Q&A: Dropbox CEO Drew Houston
How the wunderkind of cloud storage deals with government snooping and recruits more geeks.
Dropbox, the popular cloud storage system that lets people drag files to an icon that puts that data in the cloud and sync new versions across multiple devices (see “Hiding All the Complexities of Remote File Storage Behind a Small Blue Box”), recently got $250 million in new funding, giving it a $10 billion valuation.
The startup now has more than 200 million users, and also some problems: a prying National Security Agency, evidence that its “synching” technology can serve as a vector for malware, and—on a more prosaic note—finding enough engineers to pace growth.
Drew Houston, the company’s 30-year-old CEO and cofounder, recently discussed the company’s trajectory at an event hosted and organized by the Cambridge, Massachusetts, branch of the MIT Enterprise Forum, the technology entrepreneurship community arm of MIT Technology Review.
Houston spoke with Jason Pontin, the editor-in-chief and publisher of MIT Technology Review and chairman of the Forum. Below are edited excerpts from their conversation; a video of the complete event can be found here.
Dropbox filed a legal brief asking for permission to report national security requests for user data. Why? What have you learned this year, and the previous year, about how the U.S. intelligence community treats cloud companies like yours?
I think everybody understands that there’s a trade-off between security and privacy. I think we all want the government to keep us safe, from all kinds of bad things that could happen, but we can’t just have the government kind of running around listening to everything or be able to run surveillance on everything that happens.
There’s a trade-off, and the right answer is somewhere in the middle. But the way we’re learning about everything that’s going on, I’m sure, was shocking to everyone in this room in the last year. I think the government could have done a lot better job, having kind of an adult conversation, not having everything about this being so shrouded in secrecy.
As a CEO/founder, you must feel—forgive me—mildly screwed. You knew what was going on, yet there was a gag order about what you could communicate. And now the government’s authority to demand user data has been revealed, and to your customers you can’t promise the same degree of privacy and security that perhaps you would like.
We’re allowed, for example, on our website, to disclose how many people [a request from law enforcement] affects; or when there’s an inquiry, how many of the inquiries did we accept; and which did we push back on and reject; and how many accounts did that cover.
What you find is maybe tens of people, out of hundreds of millions of users, affected by this. We’re pushing for transparency there.
For those of you who bothered to go through the NSA’s PRISM files that Edward Snowden released, there was a famous PowerPoint slide that said: “Dropbox, coming soon.” You have just called for the NSA to be more transparent and so I’d call upon you to be as transparent as you can. Tell us what you have been required to hand over.
Well, that was the first time I ever heard about that. I’ve never actually talked to anyone from the NSA. There was a group of us [technology executives] who visited President Obama to talk about this stuff, and PRISM was just one thing, there were all these other reports—Google and other companies getting hacked into—and so yeah, it was pretty shocking. It’s frustrating all around. It’s not fun to sort of wake up and hear that these things are happening. All my stuff is in Dropbox, too. I don’t want anyone else looking at it. We care about these things.

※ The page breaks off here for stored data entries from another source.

theorem witness_MemoryModesAndTest :
    (∃ (t : Fin 4) (modes : BitVec 80) (d : Device), atBoundary d t = true ∧ d.inp.stage = .served ∧ d.glb.cur ≠ .shelf)
      ∧ (∃ (t : Fin 4) (modes : BitVec 80) (d : Device), (atBoundary d t = false ∨ d.inp.stage ≠ .served ∨ d.glb.cur = .shelf))
      ∧ (∃ (t : Fin 4) (c : Fin 32) (d : Device), atBoundary d t = true ∧ (d.terAt t).chans.getLsbD c = true ∧ (d.terAt t).chans &&& ~~~(1#32 <<<
        c.val) ≠ 0)
      ∧ (∃ (t : Fin 4) (c : Fin 32) (d : Device), (atBoundary d t = false ∨ (d.terAt t).chans.getLsbD c = false ∨ (d.terAt t).chans &&& ~~~(1#32
        <<< c.val) = 0))
      ∧ (∃ (t : Fin 4) (b : Fin 80) (d : Device), (d.terAt t).bedOut.getLsbD b = false)
      ∧ (∃ (t : Fin 4) (b : Fin 80) (d : Device), (d.terAt t).bedOut.getLsbD b = true)
      ∧ (∃ (t : Fin 4) (d : Device), atBoundary d t = true ∧ holdsPartner (d.terAt t) = false ∧ d.inp.stage = .served ∧ d.glb.cur ≠ .shelf ∧
        (d.terAt t).testEn = false)
      ∧ (∃ (t : Fin 4) (d : Device), (atBoundary d t = false ∨ holdsPartner (d.terAt t) = true ∨ d.inp.stage ≠ .served ∨ d.glb.cur = .shelf ∨
        (d.terAt t).testEn = true))
      ∧ (∃ (t : Fin 4) (d : Device), (d.terAt t).testEn = true)
      ∧ (∃ (t : Fin 4) (d : Device), (d.terAt t).testEn = false)
      ∧ (∃ (c : Fin 128) (pattern opmode : Nat) (d : Device), (d.chanAt c).run.isSome = true)
      ∧ (∃ (c : Fin 128) (pattern opmode : Nat) (d : Device), (d.chanAt c).run = none ∧ ((d.terAt (c / 32)).testEn = false ∨ 6 ≤ pattern % 8 ∨
        rawBursts d < (d.chanAt c).start + (d.chanAt c).count))
      ∧ (∃ (c : Fin 128) (pattern opmode : Nat) (d : Device), (d.chanAt c).run = none ∧ (d.terAt (c / 32)).testEn = true ∧ pattern % 8 < 6 ∧
        (d.chanAt c).start + (d.chanAt c).count ≤ rawBursts d ∧ (d.chanAt c).count = 0)
      ∧ (∃ (c : Fin 128) (pattern opmode : Nat) (d : Device), (d.chanAt c).run = none ∧ (d.terAt (c / 32)).testEn = true ∧ pattern % 8 < 6 ∧
        (d.chanAt c).start + (d.chanAt c).count ≤ rawBursts d ∧ (d.chanAt c).count ≠ 0)
      ∧ (∃ (c : Fin 128) (r : TgRun) (d : Device), (d.chanAt c).run = some r ∧ r.opmode = 1)
      ∧ (∃ (c : Fin 128) (r : TgRun) (d : Device), (d.chanAt c).run = some r ∧ r.opmode ≠ 1)
      ∧ (∃ (c : Fin 128) (r : TgRun) (flips : List (Nat × Nat)) (d : Device), (d.chanAt c).run = some r)
      ∧ (∃ (c : Fin 128) (flips : List (Nat × Nat)) (d : Device), (d.chanAt c).run = none) :=
  ⟨⟨3, 0xFF, State.reset.dev, (by decide +kernel)⟩,
    ⟨3, 0xFF, (wJob (fun q => { q with resv := some { wResv with part := partOfTer State.reset.dev.quy.layout 3 } })), (by decide +kernel)⟩,
    ⟨2, 31, State.reset.dev, (by decide +kernel)⟩,
    ⟨2, 31, State.reset.dev.updTer 2 (fun x => { x with chans := 1#32 <<< 31 }), (by decide +kernel)⟩,
    ⟨1, 79, State.reset.dev, (by decide +kernel)⟩,
    ⟨1, 79, State.reset.dev.updTer 1 (fun x => { x with bedOut := 1#80 <<< 79 }), (by decide +kernel)⟩,
    ⟨1, State.reset.dev, (by decide +kernel)⟩,
    ⟨1, State.reset.dev.updTer 1 (fun x => { x with testEn := true }), (by decide +kernel)⟩,
    ⟨1, State.reset.dev.updTer 1 (fun x => { x with testEn := true }), (by decide +kernel)⟩,
    ⟨1, State.reset.dev, (by decide +kernel)⟩,
    ⟨5, 2, 1, State.reset.dev.updChan 5 (fun x => { x with run := some { pattern := 5, opmode := 0, start := 0, count := 2, seed := 1 } }),
      (by decide +kernel)⟩,
    ⟨127, 2, 2, State.reset.dev, (by decide +kernel)⟩,
    ⟨32, 5, 2, (State.reset.dev.updTer 1 (fun x => { x with testEn := true })), (by decide +kernel)⟩,
    ⟨32, 5, 2, (State.reset.dev.updTer 1 (fun x => { x with testEn := true })).updChan 32 (fun x => { x with count := 4, errCnt := 9 }),
      (by decide +kernel)⟩,
    ⟨5, { pattern := 5, opmode := 1, start := 0, count := 2, seed := 1 }, State.reset.dev.updChan 5 (fun x =>
      { x with run := some { pattern := 5, opmode := 1, start := 0, count := 2, seed := 1 } }), (by decide +kernel)⟩,
    ⟨5, { pattern := 5, opmode := 2, start := 0, count := 2, seed := 1 }, State.reset.dev.updChan 5 (fun x =>
      { x with run := some { pattern := 5, opmode := 2, start := 0, count := 2, seed := 1 } }), (by decide +kernel)⟩,
    ⟨5, { pattern := 5, opmode := 2, start := 0, count := 2, seed := 1 }, [(1, 3)], State.reset.dev.updChan 5 (fun x =>
      { x with run := some { pattern := 5, opmode := 2, start := 0, count := 2, seed := 1 } }), (by decide +kernel)⟩,
    ⟨5, [], State.reset.dev, (by decide +kernel)⟩⟩

theorem witness_SkimCommands :
    (∃ (t : Fin 4) (k : SkimCmd) (rest : List SkimCmd) (n : Nat) (hit : Option Hit) (d : Device), (d.engAt t).skim = k :: rest ∧ engOn d = true ∧
      (d.engAt t).skimFailed = false ∧ ((skimF k.bytes).recAddr % 32 = 0 ∧ engineAccess d k.job [((skimF k.bytes).recAddr, 64)] ≠ 0))
      ∧ (∃ (t : Fin 4) (k : SkimCmd) (rest : List SkimCmd) (n : Nat) (hit : Option Hit) (d : Device), (d.engAt t).skim = k :: rest ∧ engOn d =
        true ∧ (d.engAt t).skimFailed = false ∧ ((skimF k.bytes).recAddr % 32 ≠ 0 ∨ engineAccess d k.job [((skimF k.bytes).recAddr, 64)] = 0) ∧
        skimChecks d k.job (skimF k.bytes) (convRec (d.mem.readN (skimF k.bytes).recAddr 64)) ≠ 0)
      ∧ (∃ (t : Fin 4) (k : SkimCmd) (rest : List SkimCmd) (n : Nat) (d : Device), (d.engAt t).skim = k :: rest ∧ engOn d = true ∧ (d.engAt
        t).skimFailed = false ∧ ((skimF k.bytes).recAddr % 32 ≠ 0 ∨ engineAccess d k.job [((skimF k.bytes).recAddr, 64)] = 0) ∧ skimChecks d k.job
        (skimF k.bytes) (convRec (d.mem.readN (skimF k.bytes).recAddr 64)) = 0 ∧ ((if (skimF k.bytes).m = 0 then [((skimF k.bytes).recAddr, 64)]
        else ((skimF k.bytes).recAddr, 64) :: (skimF k.bytes).spans (convRec (d.mem.readN (skimF k.bytes).recAddr 64)) ++ (skimF k.bytes).pixels
        (convRec (d.mem.readN (skimF k.bytes).recAddr 64))).any (fun s => heldAt d s.1 s.2) = false))
      ∧ (∃ (t : Fin 4) (k : SkimCmd) (rest : List SkimCmd) (n : Nat) (h : Hit) (d : Device), (d.engAt t).skim = k :: rest ∧ engOn d = true ∧
        (d.engAt t).skimFailed = false ∧ ((skimF k.bytes).recAddr % 32 ≠ 0 ∨ engineAccess d k.job [((skimF k.bytes).recAddr, 64)] = 0) ∧
        skimChecks d k.job (skimF k.bytes) (convRec (d.mem.readN (skimF k.bytes).recAddr 64)) = 0 ∧ ((if (skimF k.bytes).m = 0 then [((skimF
        k.bytes).recAddr, 64)] else ((skimF k.bytes).recAddr, 64) :: (skimF k.bytes).spans (convRec (d.mem.readN (skimF k.bytes).recAddr 64)) ++
        (skimF k.bytes).pixels (convRec (d.mem.readN (skimF k.bytes).recAddr 64))).any (fun s => heldAt d s.1 s.2) = false) ∧ (hitFits d h = true
        ∧ (if (skimF k.bytes).m = 0 then [((skimF k.bytes).recAddr, 64)] else ((skimF k.bytes).recAddr, 64) :: (skimF k.bytes).spans (convRec
        (d.mem.readN (skimF k.bytes).recAddr 64)) ++ (skimF k.bytes).pixels (convRec (d.mem.readN (skimF k.bytes).recAddr 64))).any (fun s =>
        decide (s.1 ≤ hitAddr h) && decide (hitAddr h < s.1 + s.2)) = true))
      ∧ (∃ (t : Fin 4) (k : SkimCmd) (rest : List SkimCmd) (n : Nat) (hit : Option Hit) (d : Device), (d.engAt t).skim = k :: rest ∧ engOn d =
        true ∧ (d.engAt t).skimFailed = false ∧ ((skimF k.bytes).recAddr % 32 ≠ 0 ∨ engineAccess d k.job [((skimF k.bytes).recAddr, 64)] = 0) ∧
        skimChecks d k.job (skimF k.bytes) (convRec (d.mem.readN (skimF k.bytes).recAddr 64)) = 0 ∧ ((if (skimF k.bytes).m = 0 then [((skimF
        k.bytes).recAddr, 64)] else ((skimF k.bytes).recAddr, 64) :: (skimF k.bytes).spans (convRec (d.mem.readN (skimF k.bytes).recAddr 64)) ++
        (skimF k.bytes).pixels (convRec (d.mem.readN (skimF k.bytes).recAddr 64))).any (fun s => heldAt d s.1 s.2) = true ∨ (∃ h, hit = some h ∧
        ¬(hitFits d h = true ∧ (if (skimF k.bytes).m = 0 then [((skimF k.bytes).recAddr, 64)] else ((skimF k.bytes).recAddr, 64) :: (skimF
        k.bytes).spans (convRec (d.mem.readN (skimF k.bytes).recAddr 64)) ++ (skimF k.bytes).pixels (convRec (d.mem.readN (skimF k.bytes).recAddr
        64))).any (fun s => decide (s.1 ≤ hitAddr h) && decide (hitAddr h < s.1 + s.2)) = true))))
      ∧ (∃ (t : Fin 4) (k : SkimCmd) (rest : List SkimCmd) (n : Nat) (hit : Option Hit) (d : Device), (d.engAt t).skim = k :: rest ∧ engOn d =
        true ∧ (d.engAt t).skimFailed = true)
      ∧ (∃ (t : Fin 4) (n : Nat) (hit : Option Hit) (d : Device), ((d.engAt t).skim = [] ∨ engOn d = false))
      ∧ (∃ (t : Fin 4) (k : SkimCmd) (rest : List SkimCmd) (d : Device), (d.engAt t).skim = k :: rest ∧ engOn d = true ∧ (d.engAt t).skimFailed =
        false)
      ∧ (∃ (t : Fin 4) (d : Device), ((d.engAt t).skim = [] ∨ engOn d = false ∨ (d.engAt t).skimFailed = true)) :=
  ⟨⟨0,
      { bytes := ([0x11000000, 0x1, 0x0, 0x120, 0x1000, 0x110, 0x2000, 0x110, 0x3000, 0x110, 0x4000, 0x110, 0x40, 0x3470001, 0x0, 0x0].flatMap (toLE 4)), job := 0 },
      [], 0, none, ((wJob id).psWrite 0 0x200 ([0x40000000, 0x4, 0x10000, 0x1, 0x1000001, 0x0, 0x4, 0x0, 0x0, 0x0, 0x1, 0x0, 0x0, 0x0, 0x0,
      0x1].flatMap (toLE 4))).updEng 0 (fun e =>
      { e with skim := [{ bytes := ([0x11000000, 0x1, 0x0, 0x120, 0x1000, 0x110, 0x2000, 0x110, 0x3000, 0x110, 0x4000, 0x110, 0x40, 0x3470001, 0x0, 0x0].flatMap (toLE 4)), job := 0 }] }),
      (by decide +kernel)⟩,
    ⟨0,
      { bytes := ([0x11000000, 0x1, 0x200, 0x110, 0x1000, 0x110, 0x2000, 0x110, 0x3000, 0x110, 0x4000, 0x110, 0x40, 0x3470000, 0x0, 0x0].flatMap (toLE 4)), job := 0 },
      [], 0, none, ((wJob id).psWrite 0 0x200 ([0x40000000, 0x4, 0x10000, 0x1, 0x1000001, 0x0, 0x4, 0x0, 0x0, 0x0, 0x1, 0x0, 0x0, 0x0, 0x0,
      0x1].flatMap (toLE 4))).updEng 0 (fun e =>
      { e with skim := [{ bytes := ([0x11000000, 0x1, 0x200, 0x110, 0x1000, 0x110, 0x2000, 0x110, 0x3000, 0x110, 0x4000, 0x110, 0x40, 0x3470000, 0x0, 0x0].flatMap (toLE 4)), job := 0 }] }),
      (by decide +kernel)⟩,
    ⟨0,
      { bytes := ([0x11000000, 0x1, 0x200, 0x110, 0x1000, 0x110, 0x2000, 0x110, 0x3000, 0x110, 0x4000, 0x110, 0x40, 0x3470001, 0x0, 0x0].flatMap (toLE 4)), job := 0 },
      [], 1, ((wJob id).psWrite 0 0x200 ([0x40000000, 0x4, 0x10000, 0x1, 0x1000001, 0x0, 0x4, 0x0, 0x0, 0x0, 0x1, 0x0, 0x0, 0x0, 0x0, 0x1].flatMap
      (toLE 4))).updEng 0 (fun e =>
      { e with skim := [{ bytes := ([0x11000000, 0x1, 0x200, 0x110, 0x1000, 0x110, 0x2000, 0x110, 0x3000, 0x110, 0x4000, 0x110, 0x40, 0x3470001, 0x0, 0x0].flatMap (toLE 4)), job := 0 }] }),
      (by decide +kernel)⟩,
    ⟨0,
      { bytes := ([0x11000000, 0x1, 0x200, 0x110, 0x1000, 0x110, 0x2000, 0x110, 0x3000, 0x110, 0x4000, 0x110, 0x40, 0x3470001, 0x0, 0x0].flatMap (toLE 4)), job := 0 },
      [], 1, (.panParity 0x011000000200), ((wJob id).psWrite 0 0x200 ([0x40000000, 0x4, 0x10000, 0x1, 0x1000001, 0x0, 0x4, 0x0, 0x0, 0x0, 0x1,
      0x0, 0x0, 0x0, 0x0, 0x1].flatMap (toLE 4))).updEng 0 (fun e =>
      { e with skim := [{ bytes := ([0x11000000, 0x1, 0x200, 0x110, 0x1000, 0x110, 0x2000, 0x110, 0x3000, 0x110, 0x4000, 0x110, 0x40, 0x3470001, 0x0, 0x0].flatMap (toLE 4)), job := 0 }] }),
      (by decide +kernel)⟩,
    ⟨0,
      { bytes := ([0x11000000, 0x1, 0x200, 0x110, 0x1000, 0x110, 0x2000, 0x110, 0x3000, 0x110, 0x4000, 0x110, 0x40, 0x3470001, 0x0, 0x0].flatMap (toLE 4)), job := 0 },
      [], 1, none, (((wJob id).psWrite 0 0x200 ([0x40000000, 0x4, 0x10000, 0x1, 0x1000001, 0x0, 0x4, 0x0, 0x0, 0x0, 0x1, 0x0, 0x0, 0x0, 0x0,
      0x1].flatMap (toLE 4))).updEng 0 (fun e =>
      { e with skim := [{ bytes := ([0x11000000, 0x1, 0x200, 0x110, 0x1000, 0x110, 0x2000, 0x110, 0x3000, 0x110, 0x4000, 0x110, 0x40, 0x3470001, 0x0, 0x0].flatMap (toLE 4)), job := 0 }] })).updPan
      0 (fun q => { q with held := [16] }), (by exact ⟨by decide +kernel, by decide +kernel, by decide +kernel, by decide +kernel,
      by decide +kernel, Or.inl (by decide +kernel)⟩)⟩,
    ⟨0, { bytes := [], job := 0 }, [], 0, none, State.reset.dev.updEng 0 (fun e =>
      { e with skim := [{ bytes := [], job := 0 }], skimFailed := true }), (by decide +kernel)⟩,
    ⟨0, 0, none, State.reset.dev, (by decide +kernel)⟩,
    ⟨0, { bytes := [], job := 0 }, [], State.reset.dev.updEng 0 (fun e => { e with skim := [{ bytes := [], job := 0 }] }), (by decide +kernel)⟩,
    ⟨0, State.reset.dev, (by decide +kernel)⟩⟩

What methods have you found to be the most successful for engaging software engineers who are not on the market? How do you recruit people already firmly fixed in a company?
Very good people, whether engineers or otherwise, are almost never looking for a job. And there’s always some reason why like now is not the right time, or they just started something, or started a new job. There are usually a hundred reasons to say no to even considering something new.
And so that’s where we think about techniques to get around that. Really it’s just staying on people. First you have to keep inventory of the best people you or your team has ever worked with. You don’t just hand them an offer letter and say “Just quit your job right now,” and you don’t just say, “Hey, will you interview?” because they’re just going to be like—“I feel weird,” because they’re not looking for another job. That’d be a strange next step to take.
But you bring them into your orbit, right? You have them swing by the office for drinks, do various things, and you introduce them to the company, and you sort of tastefully educate them on everything that’s going on in the company.
There’s a bunch of reasons we are excited about what we’re doing, and after we explain it to them, it’s pretty easy to get other people excited, too.
A question about malware. The syncing that you do is kind of marvelous and seamless and looks like magic. But it also can sync malware. Is there any way technically to stop that from happening?
We’re big believers in, like, “Do your thing really well.” There are a lot of great antivirus and antimalware tools out there. And most people are already using their favorite one. I think it’d be asking a lot to like foist something [on them]. So we kind of stuck to our knitting as far as that.
I think that’s also a challenge that’s not really native to Dropbox. Through Gmail you can also send bad stuff, or through Web browsing or through a thumb drive. There’s a whole bunch of different channels, so I don’t think Dropbox is unusual in that regard.
So, “Stick to your knitting.” Someone else’s problem.
There are a lot of good companies that solve that problem well.